Your assignment: From the listing below, copy only the lines running from the line that contains "section BeginInstr" to the line that contains "s.idle.ix = s.ix := rfl", both included.

Provided information:
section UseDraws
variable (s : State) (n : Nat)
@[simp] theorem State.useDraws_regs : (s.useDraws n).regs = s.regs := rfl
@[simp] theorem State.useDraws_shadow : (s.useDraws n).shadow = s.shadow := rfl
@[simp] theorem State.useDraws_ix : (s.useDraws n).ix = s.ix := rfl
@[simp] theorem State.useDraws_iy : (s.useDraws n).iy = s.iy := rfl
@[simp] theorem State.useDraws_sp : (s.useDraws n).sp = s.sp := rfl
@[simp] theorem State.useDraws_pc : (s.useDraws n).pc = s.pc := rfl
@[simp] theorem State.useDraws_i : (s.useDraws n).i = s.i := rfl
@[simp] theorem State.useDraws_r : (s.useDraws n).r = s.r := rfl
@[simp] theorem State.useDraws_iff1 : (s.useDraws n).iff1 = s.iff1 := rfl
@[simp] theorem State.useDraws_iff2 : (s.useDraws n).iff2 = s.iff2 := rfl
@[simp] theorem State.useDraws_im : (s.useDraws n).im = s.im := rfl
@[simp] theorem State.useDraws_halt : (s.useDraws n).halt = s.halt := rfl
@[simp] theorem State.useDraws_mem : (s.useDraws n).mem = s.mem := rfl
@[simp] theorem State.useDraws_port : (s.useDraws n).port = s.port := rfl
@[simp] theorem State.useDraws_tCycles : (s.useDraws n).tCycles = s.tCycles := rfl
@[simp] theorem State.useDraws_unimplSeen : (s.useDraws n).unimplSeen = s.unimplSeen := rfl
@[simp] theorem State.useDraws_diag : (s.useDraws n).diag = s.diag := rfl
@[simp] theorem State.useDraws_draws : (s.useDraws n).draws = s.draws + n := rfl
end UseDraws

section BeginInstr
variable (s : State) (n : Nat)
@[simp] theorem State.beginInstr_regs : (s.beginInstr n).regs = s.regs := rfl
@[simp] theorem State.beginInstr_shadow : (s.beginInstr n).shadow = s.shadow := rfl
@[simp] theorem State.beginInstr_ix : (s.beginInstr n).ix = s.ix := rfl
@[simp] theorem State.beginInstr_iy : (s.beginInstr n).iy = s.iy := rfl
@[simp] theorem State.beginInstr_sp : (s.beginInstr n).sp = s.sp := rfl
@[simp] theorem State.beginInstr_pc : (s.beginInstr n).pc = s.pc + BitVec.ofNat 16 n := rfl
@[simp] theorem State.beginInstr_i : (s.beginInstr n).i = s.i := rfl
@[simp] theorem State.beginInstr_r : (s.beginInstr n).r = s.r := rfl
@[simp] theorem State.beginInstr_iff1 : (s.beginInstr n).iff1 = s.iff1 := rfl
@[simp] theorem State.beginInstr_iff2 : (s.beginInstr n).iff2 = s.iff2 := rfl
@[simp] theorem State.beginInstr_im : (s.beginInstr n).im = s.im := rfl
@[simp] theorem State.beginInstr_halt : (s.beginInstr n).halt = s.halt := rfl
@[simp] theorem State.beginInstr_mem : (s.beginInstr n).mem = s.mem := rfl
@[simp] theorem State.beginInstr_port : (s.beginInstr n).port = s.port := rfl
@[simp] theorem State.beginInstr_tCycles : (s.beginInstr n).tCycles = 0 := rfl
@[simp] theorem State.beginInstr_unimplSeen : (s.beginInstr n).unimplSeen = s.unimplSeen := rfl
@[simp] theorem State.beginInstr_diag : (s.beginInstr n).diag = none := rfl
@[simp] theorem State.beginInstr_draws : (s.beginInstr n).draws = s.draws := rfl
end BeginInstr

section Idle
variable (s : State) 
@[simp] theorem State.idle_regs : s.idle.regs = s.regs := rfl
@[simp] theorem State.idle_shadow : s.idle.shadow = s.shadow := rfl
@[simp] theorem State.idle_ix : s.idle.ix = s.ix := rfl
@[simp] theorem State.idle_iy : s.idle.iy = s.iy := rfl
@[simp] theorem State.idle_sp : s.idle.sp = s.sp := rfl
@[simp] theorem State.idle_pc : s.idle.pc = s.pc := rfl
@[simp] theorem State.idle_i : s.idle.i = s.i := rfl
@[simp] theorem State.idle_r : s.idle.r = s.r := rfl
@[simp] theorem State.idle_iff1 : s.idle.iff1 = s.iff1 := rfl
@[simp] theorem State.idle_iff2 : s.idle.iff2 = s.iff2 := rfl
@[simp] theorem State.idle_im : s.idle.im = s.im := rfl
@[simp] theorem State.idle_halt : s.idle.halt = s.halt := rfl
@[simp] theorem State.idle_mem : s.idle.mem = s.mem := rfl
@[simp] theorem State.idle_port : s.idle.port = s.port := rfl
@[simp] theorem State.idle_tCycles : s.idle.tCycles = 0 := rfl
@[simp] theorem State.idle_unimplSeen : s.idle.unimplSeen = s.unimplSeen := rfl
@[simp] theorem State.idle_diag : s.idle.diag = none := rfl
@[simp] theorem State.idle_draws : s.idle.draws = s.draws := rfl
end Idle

Exercise result:
section BeginInstr
variable (s : State) (n : Nat)
@[simp] theorem State.beginInstr_regs : (s.beginInstr n).regs = s.regs := rfl
@[simp] theorem State.beginInstr_shadow : (s.beginInstr n).shadow = s.shadow := rfl
@[simp] theorem State.beginInstr_ix : (s.beginInstr n).ix = s.ix := rfl
@[simp] theorem State.beginInstr_iy : (s.beginInstr n).iy = s.iy := rfl
@[simp] theorem State.beginInstr_sp : (s.beginInstr n).sp = s.sp := rfl
@[simp] theorem State.beginInstr_pc : (s.beginInstr n).pc = s.pc + BitVec.ofNat 16 n := rfl
@[simp] theorem State.beginInstr_i : (s.beginInstr n).i = s.i := rfl
@[simp] theorem State.beginInstr_r : (s.beginInstr n).r = s.r := rfl
@[simp] theorem State.beginInstr_iff1 : (s.beginInstr n).iff1 = s.iff1 := rfl
@[simp] theorem State.beginInstr_iff2 : (s.beginInstr n).iff2 = s.iff2 := rfl
@[simp] theorem State.beginInstr_im : (s.beginInstr n).im = s.im := rfl
@[simp] theorem State.beginInstr_halt : (s.beginInstr n).halt = s.halt := rfl
@[simp] theorem State.beginInstr_mem : (s.beginInstr n).mem = s.mem := rfl
@[simp] theorem State.beginInstr_port : (s.beginInstr n).port = s.port := rfl
@[simp] theorem State.beginInstr_tCycles : (s.beginInstr n).tCycles = 0 := rfl
@[simp] theorem State.beginInstr_unimplSeen : (s.beginInstr n).unimplSeen = s.unimplSeen := rfl
@[simp] theorem State.beginInstr_diag : (s.beginInstr n).diag = none := rfl
@[simp] theorem State.beginInstr_draws : (s.beginInstr n).draws = s.draws := rfl
end BeginInstr

section Idle
variable (s : State) 
@[simp] theorem State.idle_regs : s.idle.regs = s.regs := rfl
@[simp] theorem State.idle_shadow : s.idle.shadow = s.shadow := rfl
@[simp] theorem State.idle_ix : s.idle.ix = s.ix := rfl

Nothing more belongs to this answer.